First of all, there is no way to objectively compare thinking of ‘earlier Americans’ with modern ones, they are dead. So we don’t know how they would respond, and Kersten’s rationale is a total failure. We ALSO don’t know if the people who were queried in any study were liberals, conservatives, or centrists, OR what their religious views were. The
Sapolsky piece in the WSJ observed:
We can extend empathy to another organism and feel its pain like no other species. But let’s not be too proud of ourselves. As this study and too much of our history show, we’re pretty selective about how we extend our humaneness to other human beings.
Yes, WORLD HISTORY shows we have been very selective in how we extend our humaneness to other human beings, not just recent developments in philosophy and political thinking. You know what else is well documented? That people who are abusive to animals are more likely to be abusive to people, and that people who are kind to animals, empathetic to them, are more likely to be kind and empathetic to other human beings. So it is a false dichotomy to pose and either /or choice between dogs and humans for decency and kindness, and compassion.
And as to the us versus them complaint of Ms. Kersten? Really? Has there been a political movement that has demonized others to the extent that conservatives do SO many in us-versus-them thinking? Is there any comparison for the paranoia and conspiracy theories of the “those “Others” who are not like us are coming to get us” rationales? I can’t think of any group that expends more time, energy and effort in hating other groups of people than the way conservatives demonize people over sexual orientation, minority people, immigrants, people of religious beliefs different from their own, people based on jobs and job-related organizations like Unions, or who make derogatory assumptions based on a socioeconomic difference.
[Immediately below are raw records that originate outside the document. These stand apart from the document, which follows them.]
/-- Shards whose primary copy is lost and whose mirror lives: the mirror is the new primary (R242, "Lost primary"). -/
def State.swapPrimaries (s : State) : State :=
  let f (sh : Shard) : Shard :=
    if sh.state = 2 && sh.lost = 1 && decide (sh.mirror ≠ 0xFF) && !s.retired (24 + sh.mirror) then
      { sh with engine := sh.mirror, base := sh.mbase, mirror := sh.engine, mbase := sh.base, lost := 2 }
    else sh
  s.setTables (s.mems.tables.map fun t => { t with shards := t.shards.map f })

/-- Every flip decided in the last settle (R262). -/
def State.flipAll (s : State) : State :=
  let s1 := s.hands.flips.foldl State.flip s
  { s1 with hands := { s1.hands with flips := [] } }

/-- The committed redirection of a row, if a hand still holds one (R363). -/
def State.redirect (s : State) (table row : Nat) : Option StagedRow :=
  s.hands.slots.findSome? fun p =>
    if p.2.state = 3 && decide (p.2.commitT ≤ s.get F.TRN_NUM) then p.2.rows.find? fun r => decide (r.table = table) && decide (r.row = row)
    else none

/-- The address of a row in each of its copies (R238, R239). -/
def Table.rowAddrs (t : Table) (row : Nat) : List Nat :=
  match t.shards.find? fun sh => decide (sh.firstRow ≤ row) && decide (row < sh.firstRow + sh.nrows) with
  | some sh => sh.copies.map fun c => c.2 + (row - sh.firstRow) * t.stride * 16
  | none => []

/-- Bytes of write-back left in a hand (R364, R372). -/
def Hand.left (h : Hand) : Nat := if h.state = 3 then h.rows.foldl (fun n r => n + r.data.length * r.held.length) 0 else 0

/-- A staged row written back into its table's copies on stack `m` (R364); a Sweep write-back under way yields (R235). -/
def State.backRow (m : Nat) (s : State) (r : StagedRow) : State :=
  match s.table r.table with
  | some u => (u.rowAddrs r.row).foldl (fun t a => if a / stackSize = m then t.store a r.data (fun _ => r.poison) [] else t) s
  | none => s

/-- The first `n` rows of a list that stack `m` holds, and what is left of the list once `m` has written them back: a row that no stack holds any more is
gone. -/
def backRows (m : Nat) : Nat → List StagedRow → List StagedRow × List StagedRow
  | 0, rs => ([], rs)
  | _ + 1, [] => ([], [])
  | n + 1, r :: rs =>
    if r.held.contains m then
      let x := backRows m n rs
      let rest := r.held.filter fun k => decide (k ≠ m)
      (r :: x.1, if rest.isEmpty then x.2 else { r with held := rest } :: x.2)
    else
      let x := backRows m (n + 1) rs
      (x.1, r :: x.2)

/-- The MBD of stack `m` writes back the first `n` rows it holds of the hand in slot `h` (R364): their redirections end, and the hand is free when no row
is left. -/
def State.backOn (s : State) (h m n : Nat) : State :=
  let hd := tabGet {} s.hands.slots h
  let x := backRows m n hd.rows
  (x.1.foldl (State.backRow m) s).setHand h (if x.2.isEmpty then {} else { hd with rows := x.2 })

/-- Rows whose staged copies on retired stacks are lost: the copies on the others serve (R366). -/
def State.liveRows (s : State) (rows : List StagedRow) : List StagedRow :=
  rows.filterMap fun r =>
    let held := r.held.filter fun m => !s.retired (24 + m)
    if held.isEmpty then none else some { r with held := held }

/-- Whether the hand in slot `h` is writing back: its flip has been made (R364). -/
def State.writingBack (s : State) (h : Nat) : Bool :=
  let hd := tabGet ({} : Hand) s.hands.slots h
  hd.state = 3 && decide (hd.commitT ≤ s.get F.TRN_NUM)

/-- How many of the rows that stack `m` holds fit into `bytes` of write-back. -/
def backFit (m : Nat) : List StagedRow → Nat → Nat
  | [], _ => 0
  | r :: rs, bytes =>
    if !r.held.contains m then backFit m rs bytes
    else if r.data.length ≤ bytes then backFit m rs (bytes - r.data.length) + 1 else 0

/-- The write-back of a transit (R364): each stack has written back a number of rows of each hand that the spec leaves free, at 100 GB/s at most (log
entry 196). -/
def State.backSome (s : State) : State :=
  (s.hands.slots.map fun p => p.1).foldl (fun t h =>
    if !t.writingBack h then t
    else (List.range 12).foldl (fun u m =>
      let rows := (tabGet ({} : Hand) u.hands.slots h).rows
      if u.retired (24 + m) || !rows.any fun r => r.held.contains m then u
      else
        let k := u.draw 20
        k.2.backOn h m (k.1 % (backFit m rows (100 * u.periodNs) + 1))) t) s

end Sys2Proof.Machine
end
If Katherine Kersten were faced with saving a foreign person, dressed in ‘Muslim-appearing clothes’ quote from Juan Williams on Fox TV, the one that got him fired, I not only believe, based on her writing, that she would not save such a person — a foreigner — from an on-coming bus, I think she would have a hard time controlling the impulse to push him or he under it, as so many conservatives try to do. What does that say about right wing thinking? It says it is full of prejudice and hate and fear of ‘foreigners’.
“…But when I get on the plane, I got to tell you, if I see people who are in Muslim garb and I think, you know, they are identifying themselves first and foremost as Muslims, I get worried. I get nervous.”
I don’t get nervous. I don’t think of them as ‘other’. I tend to think that a person, a human being who is dressed differently from the majority of those around them might be feeling isolated and even anxious. I think of them as needing AND DESERVING of compassion and kindness.
Conservatives have NOT shown themselves to be willing to extend themselves to save anyone else, people OR dogs or other species. They have made ZERO effort to combat the high death and rate of suffering in the United States do to our broken and failed health care system. They have shown zero concern for the poor. They have shown they would rather award corporate welfare than keep children and old people from being hungry. They have shown a willingness to exploit their fellow human beings without regard to life, liberty OR the pursuit of happiness. And they have shown, possibly the worst of all, given their yammering lip service to our Constitution and Founding Fathers, that they respect neither, when they engage in election tampering and voter suppression.
Kersten just demonstrated again the failed logic that the right uses to try to avoid confronting their many failures as human beings, particularly the failure to be sapient, as in homo sapiens. Shame shame shame on the STrib for giving this woman a platform for promoting willful ignorance, and for – presumably – paying her to do so.